Ocean of Blood, p.1Part #2 of The Saga Of Larten Crepsley series by Darren Shan
THE SAGA OF
OCEAN OF BLOOD
LITTLE, BROWN AND COMPANY
New York Boston
Table of Contents
Shaun, Ciarán, Áine and Cian—monsters from the deep!
OBE (Order of the Bloody Entrails) to:
Jessica Bromberg, the East Coast Kraken!!
Sam Quint, aka Nick Lake!!!
Admirals of the Dark Waters:
Captain Christopher Little and his scurvy crew!!!!
“A howling, hungry creature
of dark delights.”
The vampire known as Quicksilver threw a knife high into the smoke-clogged air of the tavern. Those around him watched with beady-eyed, bloodthirsty fascination as he held his head back, opened his mouth wide and waited for the knife to drop. A few people shrieked but Quicksilver didn’t flinch, expertly tracking the flight of the dagger. At precisely the right moment he clenched his teeth together and caught the blade two inches past the tip. As the handle quivered, he turned slowly, so that everyone in the room could see. Pulling out the knife, he threw it into the wood of the table – it drove in all the way to the hilt – and took a bow.
As the crowd went wild with applause, Quicksilver grinned and slumped into a chair close to another vampire and a gaggle of admiring young ladies. “There,” he beamed. “I told you I could do it.”

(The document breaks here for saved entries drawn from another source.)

theorem Keeps.foldlMem {α : Type} {m : Nat} {u s : State} {f : State → α → State} (l : List α) (g : Keeps m u s)
    (h : ∀ t x, x ∈ l → Keeps m t (f t x)) : Keeps m u (l.foldl f s) := by
  induction l generalizing s with
  | nil => exact g
  | cons x l ih =>
    exact ih (Keeps.trans (h s x (.head l)) (by simp [sub]) g) fun t y hy => h t y (.tail x hy)

/-- A record update of parts that are not stores: every other part stands as it was. -/
theorem Keeps.upd {m : Nat} {u s : State}
    {regs : Store Word} {time : TimeSt} {ports : Store PortSt} {eps : Store EpSt} {ctxs : Store CtxSt} {net : NetSt} {que : QueSt} {pool : PoolSt} {dma : DmaSt} {coll : CollSt} {hawk : HawkSt} {sec : SecSt} {mem : List Host.Cell} {route : RouteSt} {agent : AgentSt} {map : Option InstMap} {mgr : MgrSt} {twin : TwinSt} {fw : FwSt} {sil : SilSt} {ants : Store AntSt} {ins : InsSt} {power : PowerSt} {spares : SpareSt} {cocoon : CocoonSt} {pins : PinsSt} {chr : ChrSt} {out : List OutMsg} {free : Nat} {pending : List Instr}
    (hp : pending = s.pending) (g : Keeps m u s) (h1 : regs = s.regs)
    (h2 : m.testBit 301 = true ∧ (Store.wf (fun _ => PortSt.init) s.ports = true → Store.wf (fun _ => PortSt.init) ports = true) ∨ ports = s.ports)
    (h3 : m.testBit 302 = true ∧ (Store.wf (fun _ => EpSt.init) s.eps = true → Store.wf (fun _ => EpSt.init) eps = true) ∨ eps = s.eps)
    (h4 : m.testBit 303 = true ∧ (Store.wf (fun _ => CtxSt.init) s.ctxs = true → Store.wf (fun _ => CtxSt.init) ctxs = true) ∨ ctxs = s.ctxs)
    (h5 : m.testBit 319 = true ∧ (Store.wf (fun _ => AntSt.init) s.ants = true → Store.wf (fun _ => AntSt.init) ants = true) ∨ ants = s.ants)
    (h6 : m.testBit 311 = true ∧ (Store.wf memDefault s.mem = true → Store.wf memDefault mem = true) ∨ mem = s.mem)
    (_time : m.testBit 300 = true ∨ time = s.time)
    (_net : m.testBit 304 = true ∨ net = s.net)
    (_que : m.testBit 305 = true ∨ que = s.que)
    (_pool : m.testBit 306 = true ∨ pool = s.pool)
    (_dma : m.testBit 307 = true ∨ dma = s.dma)
    (_coll : m.testBit 308 = true ∨ coll = s.coll)
    (_hawk : m.testBit 309 = true ∨ hawk = s.hawk)
    (_sec : m.testBit 310 = true ∨ sec = s.sec)
    (_route : m.testBit 312 = true ∨ route = s.route)
    (_agent : m.testBit 313 = true ∨ agent = s.agent)
    (_map : m.testBit 314 = true ∨ map = s.map)
    (_mgr : m.testBit 315 = true ∨ mgr = s.mgr)
    (_twin : m.testBit 316 = true ∨ twin = s.twin)
    (_fw : m.testBit 317 = true ∨ fw = s.fw)
    (_sil : m.testBit 318 = true ∨ sil = s.sil)
    (_ins : m.testBit 320 = true ∨ ins = s.ins)
    (_power : m.testBit 321 = true ∨ power = s.power)
    (_spares : m.testBit 322 = true ∨ spares = s.spares)
    (_cocoon : m.testBit 323 = true ∨ cocoon = s.cocoon)
    (_pins : m.testBit 324 = true ∨ pins = s.pins)
    (_chr : m.testBit 325 = true ∨ chr = s.chr)
    (_out : m.testBit 326 = true ∨ out = s.out)
    (_free : m.testBit 327 = true ∨ free = s.free)
    : Keeps m u ⟨regs, time, ports, eps, ctxs, net, que, pool, dma, coll, hawk, sec, mem, route, agent, map, mgr, twin, fw, sil, ants, ins, power, spares, cocoon, pins, chr, out, free, pending⟩ where

  wf := fun c => by
    have c' := g.wf c
    subst h1
    exact ⟨c'.1, h2.elim (fun h => h.2 c'.2.1) (fun h => h ▸ c'.2.1), h3.elim (fun h => h.2 c'.2.2.1) (fun h => h ▸ c'.2.2.1),
      h4.elim (fun h => h.2 c'.2.2.2.1) (fun h => h ▸ c'.2.2.2.1), h5.elim (fun h => h.2 c'.2.2.2.2.1) (fun h => h ▸ c'.2.2.2.2.1),
      h6.elim (fun h => h.2 c'.2.2.2.2.2) (fun h => h ▸ c'.2.2.2.2.2)⟩
  pending := hp.trans g.pending
  regs := fun r i k => by
    have e := g.regs r i k
    subst h1
    exact e
  time := fun k => (_time.resolve_left (by simp [k])).trans (g.time k)
  ports := fun k => (h2.resolve_left (by simp [k])).trans (g.ports k)
  eps := fun k => (h3.resolve_left (by simp [k])).trans (g.eps k)
  ctxs := fun k => (h4.resolve_left (by simp [k])).trans (g.ctxs k)
  net := fun k => (_net.resolve_left (by simp [k])).trans (g.net k)
  que := fun k => (_que.resolve_left (by simp [k])).trans (g.que k)
  pool := fun k => (_pool.resolve_left (by simp [k])).trans (g.pool k)
  dma := fun k => (_dma.resolve_left (by simp [k])).trans (g.dma k)
  coll := fun k => (_coll.resolve_left (by simp [k])).trans (g.coll k)
  hawk := fun k => (_hawk.resolve_left (by simp [k])).trans (g.hawk k)
  sec := fun k => (_sec.resolve_left (by simp [k])).trans (g.sec k)
  mem := fun k => (h6.resolve_left (by simp [k])).trans (g.mem k)
  route := fun k => (_route.resolve_left (by simp [k])).trans (g.route k)
  agent := fun k => (_agent.resolve_left (by simp [k])).trans (g.agent k)
  map := fun k => (_map.resolve_left (by simp [k])).trans (g.map k)
  mgr := fun k => (_mgr.resolve_left (by simp [k])).trans (g.mgr k)
  twin := fun k => (_twin.resolve_left (by simp [k])).trans (g.twin k)
  fw := fun k => (_fw.resolve_left (by simp [k])).trans (g.fw k)
  sil := fun k => (_sil.resolve_left (by simp [k])).trans (g.sil k)
  ants := fun k => (h5.resolve_left (by simp [k])).trans (g.ants k)
  ins := fun k => (_ins.resolve_left (by simp [k])).trans (g.ins k)
  power := fun k => (_power.resolve_left (by simp [k])).trans (g.power k)
  spares := fun k => (_spares.resolve_left (by simp [k])).trans (g.spares k)
  cocoon := fun k => (_cocoon.resolve_left (by simp [k])).trans (g.cocoon k)
  pins := fun k => (_pins.resolve_left (by simp [k])).trans (g.pins k)
  chr := fun k => (_chr.resolve_left (by simp [k])).trans (g.chr k)
  out := fun k => (_out.resolve_left (by simp [k])).trans (g.out k)
  free := fun k => (_free.resolve_left (by simp [k])).trans (g.free k)
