theorem State.setLinkState_keeps (s : State) (l : Nat) (v : Nat) : Keeps 0x2000000800 s (State.setLinkState s l v) := by
  unfold State.setLinkState
  repeat' first
    | with_reducible exact .refl _
    | with_reducible assumption
    | exact rfl
    | with_reducible intro _
    | with_reducible refine .ite ?_ ?_
    | with_reducible refine (State.setFld_keeps _ _ _ _ ?_).trans (sub_self _) ?_
    | split

theorem State.setLinkWidth_keeps (s : State) (l : Nat) (v : Nat) : Keeps 0x2000000800 s (State.setLinkWidth s l v) := by
  unfold State.setLinkWidth
  repeat' first
    | with_reducible exact .refl _
    | with_reducible assumption
    | exact rfl
    | with_reducible intro _
    | with_reducible refine .ite ?_ ?_
    | with_reducible refine (State.setFld_keeps _ _ _ _ ?_).trans (sub_self _) ?_
    | split

theorem State.emit_keeps (s : State) (m : OutMsg) : Keeps 0x4000000000000000000000000000000000000000000000000000000000000000000000000000000000 s (State.emit s m) := by
  unfold State.emit
  repeat' first
    | with_reducible exact .refl _
    | with_reducible assumption
    | exact rfl
    | with_reducible intro _
    | with_reducible refine .ite ?_ ?_
    | split
    | with_reducible apply Keeps.upd rfl
    | exact Or.inl rfl
    | exact Or.inr rfl

theorem State.emits_keeps (s : State) (ms : List OutMsg) : Keeps 0x4000000000000000000000000000000000000000000000000000000000000000000000000000000000 s (State.emits s ms) := by
  unfold State.emits
  repeat' first
    | with_reducible exact .refl _
    | with_reducible assumption
    | exact rfl
    | with_reducible intro _
    | with_reducible refine .ite ?_ ?_
    | split
    | with_reducible apply Keeps.upd rfl
    | exact Or.inl rfl
    | exact Or.inr rfl

theorem State.silOldest_keeps (s : State) : Keeps 0x8000000000000000000000000000000 s (State.silOldest s) := by
  unfold State.silOldest
  repeat' first
    | with_reducible exact .refl _
    | with_reducible assumption
    | (extract_lets +onlyGivenNames y_; refine Keeps.cut (y := y_) ?_ ?_; rotate_left; clear_value y_; intro _; rotate_left; dsimp -iota only [y_]; clear y_)
    | exact rfl
    | with_reducible intro _
    | with_reducible refine .ite ?_ ?_
    | with_reducible refine (State.setFld_keeps _ _ _ _ ?_).trans (sub_self _) ?_
    | split
    | dsimp -iota only

theorem State.silPush_keeps (s : State) (r : SilRec) : Keeps 0x40000000000000000000000000000000000000000000000020000000000000000000000000000000 s (State.silPush s r) := by
  unfold State.silPush
  repeat' first
    | with_reducible exact .refl _
    | with_reducible assumption
    | exact rfl
    | with_reducible intro _
    | with_reducible refine .ite ?_ ?_
    | with_reducible refine (State.bump_keeps _ _ _ _ ?_).trans (sub_self _) ?_
    | split
    | with_reducible apply Keeps.upd rfl
    | exact Or.inl rfl
    | exact Or.inr rfl
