theorem State.writeRecord_keeps (s : State) (q slot : Nat) (r : RunCmd) (status : Nat) : Keeps 0x800000000000000000000000000000000000000000000000000000000000000000040000000000 s (State.writeRecord s q slot r status) := by
  unfold State.writeRecord
  repeat' first
    | with_reducible exact .refl _
    | with_reducible assumption
    | (extract_lets +onlyGivenNames y_; refine Keeps.cut (y := y_) ?_ ?_; rotate_left; clear_value y_; intro _; rotate_left; dsimp -iota only [y_]; clear y_)
    | exact rfl
    | with_reducible intro _
    | with_reducible refine .ite ?_ ?_
    | with_reducible refine (State.ctxWrite_keeps _ _ _ _).trans ?_ ?_
    | with_reducible refine (State.setFld_keeps _ _ _ _ ?_).trans (sub_self _) ?_
    | split
    | dsimp -iota only

theorem State.complete_keeps (s : State) (r : RunCmd) (st : Nat) : Keeps 0x828000000000000000000000000000000000000000000000000000000000000000440000000000 s (State.complete s r st) := by
  unfold State.complete
  repeat' first
    | with_reducible exact .refl _
    | with_reducible assumption
    | (extract_lets +onlyGivenNames y_; refine Keeps.cut (y := y_) ?_ ?_; rotate_left; clear_value y_; intro _; rotate_left; dsimp -iota only [y_]; clear y_)
    | exact rfl
    | with_reducible intro _
    | with_reducible refine .ite ?_ ?_
    | with_reducible refine (State.writeRecord_keeps _ _ _ _ _).trans ?_ ?_
    | with_reducible refine (State.addCounter_keeps _ _ _ _).trans ?_ ?_
    | with_reducible refine (State.writeLedger_keeps _ _ _ _ _).trans ?_ ?_
    | with_reducible refine (State.bump_keeps _ _ _ _ ?_).trans (sub_self _) ?_
    | split
    | dsimp -iota only
    | with_reducible apply Keeps.upd rfl
    | exact Or.inl rfl
    | exact Or.inr rfl

end Sys2Proof.Machine
end

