theorem execAtsFence_keeps (owner : Owner) (chan : Fin 16) (s : State) {z_ : State} (h_ : execAtsFence owner chan s = .next z_) : Keeps 0x4000880000000000000000000000000000000000000000000000000000000080000000000000000000 s z_ := by
  unfold execAtsFence at h_
  refine accessBy_keeps h_ rfl ?_
  repeat' first
    | with_reducible exact .refl _
    | with_reducible assumption
    | exact rfl
    | with_reducible intro _
    | with_reducible refine .ite ?_ ?_
    | with_reducible refine (State.fenceS_keeps _ _ _).trans ?_ ?_
    | with_reducible refine (Keeps.fst (State.fenceS_keeps _ _ _) ‹_›).trans ?_ ?_
    | split

theorem execAtsChannelServe_keeps (s : State) {z_ : State} (h_ : execAtsChannelServe s = .next z_) : Keeps 0x40808c00000000000000000000000000000000000000000000000000014000a4000000000000000000 s z_ := by
  unfold execAtsChannelServe at h_
  refine act_keeps h_ ?_
  repeat' first
    | with_reducible exact .refl _
    | with_reducible assumption
    | exact rfl
    | with_reducible intro _
    | with_reducible refine .ite ?_ ?_
    | with_reducible refine (State.serveS_keeps _).trans ?_ ?_
    | split

theorem execAtsRingRoom_keeps (chan : Fin 16) (s : State) {z_ : State} (h_ : execAtsRingRoom chan s = .next z_) : Keeps 0x40808c00000000000000000000000000000000000000000000000000014000a4000000000000000000 s z_ := by
  unfold execAtsRingRoom at h_
  refine act_keeps h_ ?_
  repeat' first
    | with_reducible exact .refl _
    | with_reducible assumption
    | (extract_lets +onlyGivenNames y_; refine Keeps.cut (y := y_) ?_ ?_; rotate_left; clear_value y_; intro _; rotate_left; dsimp -iota only [y_]; clear y_)
    | exact rfl
    | with_reducible intro _
    | with_reducible refine .ite ?_ ?_
    | with_reducible refine (State.serveS_keeps _).trans ?_ ?_
    | with_reducible refine (State.setFld_keeps _ _ _ _ ?_).trans (sub_self _) ?_
    | split
    | dsimp -iota only

theorem execAtsChLockRead_keeps (owner : Owner) (chan : Fin 16) (s : State) {z_ : State} (h_ : execAtsChLockRead owner chan s = .next z_) : Keeps 0x4000000000000000000000000000000000000000000000000000000000000004000000000000000000 s z_ := by
  unfold execAtsChLockRead at h_
  refine accessBy_keeps h_ rfl ?_
  repeat' first
    | with_reducible exact .refl _
    | with_reducible assumption
    | exact rfl
    | with_reducible intro _
    | with_reducible refine .ite ?_ ?_
    | with_reducible refine (State.claim_keeps _ _ _ _ ?_).trans (sub_self _) ?_
    | with_reducible refine (Keeps.fst (State.claim_keeps _ _ _ _ ?_) ‹_›).trans (sub_self _) ?_
    | split

theorem execAtsChLockRelease_keeps (owner : Owner) (chan : Fin 16) (value : Word) (s : State) {z_ : State} (h_ : execAtsChLockRelease owner chan value s = .next z_) : Keeps 0x4000000000000000000000000000000000000000000000000000000000000004000000000000000000 s z_ := by
  unfold execAtsChLockRelease at h_
  refine accessBy_keeps h_ rfl ?_
  repeat' first
    | with_reducible exact .refl _
    | with_reducible assumption
    | exact rfl
    | with_reducible intro _
    | with_reducible refine .ite ?_ ?_
    | with_reducible refine (State.release_keeps _ _ _ _ ?_).trans (sub_self _) ?_
    | with_reducible refine (Keeps.fst (State.release_keeps _ _ _ _ ?_) ‹_›).trans (sub_self _) ?_
    | split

“One of these nights,” the other bloodsucker said, “you’ll time that wrong and end up with a knife through the back of your throat.”
“Don’t be such an old woman, Wester,” Quicksilver laughed. “You’ll scare these lovely creatures and I would hate to send them to bed with nightmares.”
“It will take more than your dull tales to scare us,” one of the ladies snorted, but they were undeniably impressed.
“What’s your real name?” another lady asked, cuddling up to the man with the odd orange hair, immaculate gray suit and dazzling smile.
“I only reveal that to my very special friends,” Quicksilver murmured. Then, as she blushed, he whispered in her ear, “Larten Crepsley.” After that he called for more wine and the rest of the night passed most pleasantly.
A groggy Wester rose before Larten and stumbled to the window of the inn where they had bedded for the day. He peered through the curtains at the sunlight, hissed and let them swish shut. It would be another couple of hours before they could go out. The sun wouldn’t kill the vampires instantly, but they’d start to redden within minutes and would be in agony in less than an hour. If they were exposed to its rays for two or three hours, there would be nothing left of them except for charred bones.
Wester washed in a basin of water and studied his beard in the mirror above it. Shaving was a complicated business for vampires. Normal razors were useless on their tough hair. He and Larten had picked up specially hardened blades a couple of years ago, but Wester had lost his in the course of their travels. He’d asked to borrow Larten’s, but the slightly older vampire had said it was time Wester learned to take better care of his possessions. Larten had just been teasing him, but Wester didn’t want to give his friend the satisfaction of seeing him plead, so he’d grown a beard since then.
“My head,” Larten groaned, sitting up, then flopping back again. “What time is it?”
“Too early to be getting up,” Wester grunted.
“How much did we drink last night?”
“I don’t want to think about it.”
Vampires could consume a lot more alcohol than humans and it was difficult for them to get drunk. But Wester and Larten had been managing to defy the physical odds most nights.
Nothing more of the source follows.